[Start of Attachment]

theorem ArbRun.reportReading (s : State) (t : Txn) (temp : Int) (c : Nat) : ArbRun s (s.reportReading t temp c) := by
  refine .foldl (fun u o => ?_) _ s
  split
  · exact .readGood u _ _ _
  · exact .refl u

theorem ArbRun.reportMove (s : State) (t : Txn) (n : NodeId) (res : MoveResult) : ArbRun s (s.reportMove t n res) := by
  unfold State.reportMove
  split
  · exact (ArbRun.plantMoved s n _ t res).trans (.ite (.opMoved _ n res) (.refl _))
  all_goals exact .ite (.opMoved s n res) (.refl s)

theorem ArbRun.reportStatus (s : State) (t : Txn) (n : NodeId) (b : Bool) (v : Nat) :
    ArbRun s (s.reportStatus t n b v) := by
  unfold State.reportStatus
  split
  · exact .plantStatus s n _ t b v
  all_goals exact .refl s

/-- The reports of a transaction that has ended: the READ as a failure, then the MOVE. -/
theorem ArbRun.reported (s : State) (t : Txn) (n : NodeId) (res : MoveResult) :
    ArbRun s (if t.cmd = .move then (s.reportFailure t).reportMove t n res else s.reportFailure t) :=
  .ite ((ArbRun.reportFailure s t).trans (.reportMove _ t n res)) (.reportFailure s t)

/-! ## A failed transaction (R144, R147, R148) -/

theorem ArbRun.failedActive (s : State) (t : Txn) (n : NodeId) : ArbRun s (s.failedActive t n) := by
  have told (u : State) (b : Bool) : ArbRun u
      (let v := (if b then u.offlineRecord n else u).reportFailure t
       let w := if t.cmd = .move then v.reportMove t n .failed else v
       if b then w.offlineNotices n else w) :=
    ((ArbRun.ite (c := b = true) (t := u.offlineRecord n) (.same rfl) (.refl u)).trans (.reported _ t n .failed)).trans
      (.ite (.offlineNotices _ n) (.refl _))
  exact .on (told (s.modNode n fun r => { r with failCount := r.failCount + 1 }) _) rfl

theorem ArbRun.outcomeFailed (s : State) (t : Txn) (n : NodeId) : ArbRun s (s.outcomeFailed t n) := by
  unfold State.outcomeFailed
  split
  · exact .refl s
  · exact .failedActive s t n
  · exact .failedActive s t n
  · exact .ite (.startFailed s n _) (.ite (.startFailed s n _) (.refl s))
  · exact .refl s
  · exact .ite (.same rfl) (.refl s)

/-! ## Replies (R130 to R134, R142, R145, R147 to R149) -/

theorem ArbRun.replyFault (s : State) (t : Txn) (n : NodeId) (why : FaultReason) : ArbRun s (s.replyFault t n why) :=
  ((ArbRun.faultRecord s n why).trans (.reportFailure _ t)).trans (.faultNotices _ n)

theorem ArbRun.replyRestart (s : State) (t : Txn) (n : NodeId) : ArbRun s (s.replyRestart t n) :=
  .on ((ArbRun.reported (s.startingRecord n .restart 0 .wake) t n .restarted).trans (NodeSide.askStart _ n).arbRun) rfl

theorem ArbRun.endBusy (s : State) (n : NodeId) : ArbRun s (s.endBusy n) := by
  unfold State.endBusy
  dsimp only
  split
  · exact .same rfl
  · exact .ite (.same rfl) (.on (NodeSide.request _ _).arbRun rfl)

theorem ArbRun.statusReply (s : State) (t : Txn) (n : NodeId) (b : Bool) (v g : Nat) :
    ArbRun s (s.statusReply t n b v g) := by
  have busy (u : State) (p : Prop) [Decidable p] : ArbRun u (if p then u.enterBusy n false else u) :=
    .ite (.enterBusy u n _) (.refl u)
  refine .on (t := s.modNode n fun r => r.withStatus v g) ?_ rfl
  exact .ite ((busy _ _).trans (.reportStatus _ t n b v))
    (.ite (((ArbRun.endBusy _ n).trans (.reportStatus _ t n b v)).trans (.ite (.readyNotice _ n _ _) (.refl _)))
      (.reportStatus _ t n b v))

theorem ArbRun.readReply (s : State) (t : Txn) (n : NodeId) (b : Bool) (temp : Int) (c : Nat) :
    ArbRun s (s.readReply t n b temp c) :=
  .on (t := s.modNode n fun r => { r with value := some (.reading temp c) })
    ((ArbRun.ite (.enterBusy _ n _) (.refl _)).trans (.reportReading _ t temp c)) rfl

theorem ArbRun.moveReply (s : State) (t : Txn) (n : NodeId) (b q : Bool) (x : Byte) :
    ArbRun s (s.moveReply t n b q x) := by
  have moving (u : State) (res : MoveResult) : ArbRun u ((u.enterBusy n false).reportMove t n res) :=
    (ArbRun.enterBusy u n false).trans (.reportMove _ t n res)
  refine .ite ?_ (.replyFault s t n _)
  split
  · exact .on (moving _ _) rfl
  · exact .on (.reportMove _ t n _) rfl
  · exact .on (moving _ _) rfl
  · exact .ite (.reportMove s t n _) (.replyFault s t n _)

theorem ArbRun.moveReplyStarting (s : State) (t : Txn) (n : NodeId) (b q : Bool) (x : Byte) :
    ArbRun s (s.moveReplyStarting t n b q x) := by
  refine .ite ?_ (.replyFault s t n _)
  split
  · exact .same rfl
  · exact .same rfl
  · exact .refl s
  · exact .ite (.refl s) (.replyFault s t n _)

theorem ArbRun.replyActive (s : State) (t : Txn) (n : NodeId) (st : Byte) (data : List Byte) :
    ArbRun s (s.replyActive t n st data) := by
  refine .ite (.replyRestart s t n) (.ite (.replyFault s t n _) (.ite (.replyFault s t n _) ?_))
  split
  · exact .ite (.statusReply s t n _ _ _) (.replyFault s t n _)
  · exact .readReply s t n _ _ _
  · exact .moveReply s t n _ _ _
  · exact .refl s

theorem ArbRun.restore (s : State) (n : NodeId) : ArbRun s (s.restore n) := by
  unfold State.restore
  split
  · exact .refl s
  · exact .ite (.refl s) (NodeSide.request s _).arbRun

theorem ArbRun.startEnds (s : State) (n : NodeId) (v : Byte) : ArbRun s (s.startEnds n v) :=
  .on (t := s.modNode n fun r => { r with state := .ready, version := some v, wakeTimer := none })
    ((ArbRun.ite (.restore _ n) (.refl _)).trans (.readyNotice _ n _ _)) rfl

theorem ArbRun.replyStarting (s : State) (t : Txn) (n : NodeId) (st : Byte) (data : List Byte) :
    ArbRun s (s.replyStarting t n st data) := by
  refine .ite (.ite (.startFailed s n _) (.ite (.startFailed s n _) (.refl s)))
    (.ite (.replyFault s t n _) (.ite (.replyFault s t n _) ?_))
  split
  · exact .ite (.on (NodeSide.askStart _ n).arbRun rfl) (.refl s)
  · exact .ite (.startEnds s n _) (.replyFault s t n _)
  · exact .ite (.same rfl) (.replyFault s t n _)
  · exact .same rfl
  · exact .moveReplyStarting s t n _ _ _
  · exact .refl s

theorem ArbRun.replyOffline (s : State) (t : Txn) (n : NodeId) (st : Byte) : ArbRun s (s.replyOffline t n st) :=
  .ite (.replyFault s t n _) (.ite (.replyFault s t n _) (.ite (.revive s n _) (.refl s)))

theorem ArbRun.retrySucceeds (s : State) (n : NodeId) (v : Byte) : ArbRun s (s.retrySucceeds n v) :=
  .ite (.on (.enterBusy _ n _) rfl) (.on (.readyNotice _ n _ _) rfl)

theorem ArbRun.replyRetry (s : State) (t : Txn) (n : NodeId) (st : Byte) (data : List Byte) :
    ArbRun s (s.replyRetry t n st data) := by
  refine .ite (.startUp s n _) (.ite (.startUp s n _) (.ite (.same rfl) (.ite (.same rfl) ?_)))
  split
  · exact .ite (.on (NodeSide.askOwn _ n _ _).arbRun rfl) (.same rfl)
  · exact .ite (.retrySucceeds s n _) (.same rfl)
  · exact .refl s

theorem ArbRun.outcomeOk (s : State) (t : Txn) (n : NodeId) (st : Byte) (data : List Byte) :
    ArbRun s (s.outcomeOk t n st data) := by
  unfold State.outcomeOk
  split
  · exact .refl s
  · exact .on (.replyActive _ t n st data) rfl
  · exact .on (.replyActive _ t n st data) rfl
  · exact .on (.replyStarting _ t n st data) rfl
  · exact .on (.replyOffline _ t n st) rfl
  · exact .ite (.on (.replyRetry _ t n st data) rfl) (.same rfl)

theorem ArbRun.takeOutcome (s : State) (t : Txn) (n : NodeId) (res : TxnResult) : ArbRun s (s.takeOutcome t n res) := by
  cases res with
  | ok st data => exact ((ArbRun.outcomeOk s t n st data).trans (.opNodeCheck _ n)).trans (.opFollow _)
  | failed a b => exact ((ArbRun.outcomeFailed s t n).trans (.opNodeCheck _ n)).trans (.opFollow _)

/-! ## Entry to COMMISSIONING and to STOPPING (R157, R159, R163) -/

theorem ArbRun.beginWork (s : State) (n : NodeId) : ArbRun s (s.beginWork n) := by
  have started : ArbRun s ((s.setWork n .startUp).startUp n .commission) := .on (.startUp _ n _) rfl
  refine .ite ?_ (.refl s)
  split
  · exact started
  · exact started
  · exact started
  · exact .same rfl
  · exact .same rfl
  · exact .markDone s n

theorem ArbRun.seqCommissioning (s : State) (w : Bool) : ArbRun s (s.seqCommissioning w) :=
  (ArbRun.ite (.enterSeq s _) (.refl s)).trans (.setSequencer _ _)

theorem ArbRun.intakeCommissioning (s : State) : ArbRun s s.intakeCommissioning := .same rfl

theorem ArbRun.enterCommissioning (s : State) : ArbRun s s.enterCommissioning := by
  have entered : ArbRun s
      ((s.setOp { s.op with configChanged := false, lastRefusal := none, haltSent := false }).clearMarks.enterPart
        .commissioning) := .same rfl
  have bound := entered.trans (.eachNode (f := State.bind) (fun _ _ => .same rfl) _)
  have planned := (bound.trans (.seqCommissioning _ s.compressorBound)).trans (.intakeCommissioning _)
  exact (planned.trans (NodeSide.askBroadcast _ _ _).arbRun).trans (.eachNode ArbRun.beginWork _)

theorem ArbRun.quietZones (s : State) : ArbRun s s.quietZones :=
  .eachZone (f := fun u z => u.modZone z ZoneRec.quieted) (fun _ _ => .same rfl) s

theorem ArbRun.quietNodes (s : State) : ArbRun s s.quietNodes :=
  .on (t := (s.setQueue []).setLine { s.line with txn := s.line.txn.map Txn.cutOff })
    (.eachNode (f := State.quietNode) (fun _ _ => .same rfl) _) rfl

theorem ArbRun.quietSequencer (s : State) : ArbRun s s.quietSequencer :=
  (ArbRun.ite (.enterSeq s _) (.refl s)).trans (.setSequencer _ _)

[End of Attachment]

> [About this task]
Working from the material above, retype exactly the lines from the one with "R159, R163) -/" through the one with "have started : ArbRun", both included, and only those lines.

> [Solution to this task]
/-! ## Entry to COMMISSIONING and to STOPPING (R157, R159, R163) -/

theorem ArbRun.beginWork (s : State) (n : NodeId) : ArbRun s (s.beginWork n) := by
  have started : ArbRun s ((s.setWork n .startUp).startUp n .commission) := .on (.startUp _ n _) rfl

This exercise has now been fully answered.